Support Questions

Find answers, ask questions, and share your expertise

Where's KUDU stores own tables?

avatar

Hi.

Where's KUDU stores own tables?

 

I create testing kudu-table 

CREATE TABLE impala_kudu.krg_test_table (
    id int not nULL,
    col1 int NULL,
    col2 STRING NULL,
    col3 float COMMENT 'only for test',
    PRIMARY KEY (id)
)
PARTITION BY HASH (id) PARTITIONS 10
COMMENT 'new testing kudu table'
STORED AS KUDU
TBLPROPERTIES ('test_arg'='test_value1','test_arg2'='test_value','comment'='arg comment','comment1'='arg comment','kudu.master_addresses'='hozd8:7051', 'kudu.num_tablet_replicas' = '1');

 

Then insert into it some data:

insert into impala_kudu.krg_test_table
    values(1,14,"qql",3.7);
insert into impala_kudu.krg_test_table
    values(2,59,"adasdasd",6);

 

Now i see in "hive metastore" table location: it shows me next

hdfs://hozd8:8020/user/hive/warehouse/impala_kudu.db/krg_test_table

But such file-path is empty!

 

Where's data? Where kudu stores it?

 

 

PS: i need to admin partitions - add it, drop it and so on... But i don't know where it stores, so i can't do anything.

4 REPLIES 4

avatar
Super Guru
Kudu is different from HDFS. The data you inserted into Impala KUDU table stored in Kudu side. You can check Kudu's table via Kudu's web UI or using Kudu commands:
https://kudu.apache.org/docs/command_line_tools_reference.html

And Kudu user guide can be found here:
https://www.cloudera.com/documentation/enterprise/latest/PDF/cloudera-kudu.pdf

I am not a kudu guy, so can't share more info, but hopefully you can get what you are after from the links.

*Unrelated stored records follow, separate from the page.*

-- ==== Sys2Proof/Machine/Core.lean ====
section
/-! DEFINITION. The machine that the host runs: its state type, its reasons to stop, its step, its state after reset. -/

def Sys2Proof.core : Host.Core := {
  State := Sys2Proof.Machine.State, Fault := Sys2Proof.Machine.Fault, Refusal := Sys2Proof.Machine.Refusal,
  step := Sys2Proof.Machine.step, reset := Sys2Proof.Machine.State.reset }
end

But the operations you mentioned like add or drop partitions, you should be able to do it via Impala, that's the purpose of impala and kudu integration.

Cheers

avatar
Super Collaborator

EricL is correct, you don't need to worry about files with Kudu in the same way that you have to worry about them with typical Hive tables. Kudu stores its data directly on ext4 in a distributed way and does not use HDFS.

 

You can take a look at where Kudu is storing its data on the local file system if you go into Cloudera manager and take a look at how the --fs-data-dirs and --fs-wal-dir configuration options are set up across the various Tablet Server nodes.

 

Hope that helps,

Mike

 

avatar
Ok, thanks.
But we just kill our kudu-server. So we can use kudu only from Impala.

avatar
Super Collaborator

Kudu runs as a separate service that Impala talks to (like HDFS runs as a separate service from Impala) so you have to have Kudu running somewhere for it to work. However you don't have to run Kudu on the same servers that you run Impala on -- remote reads are supported over the network.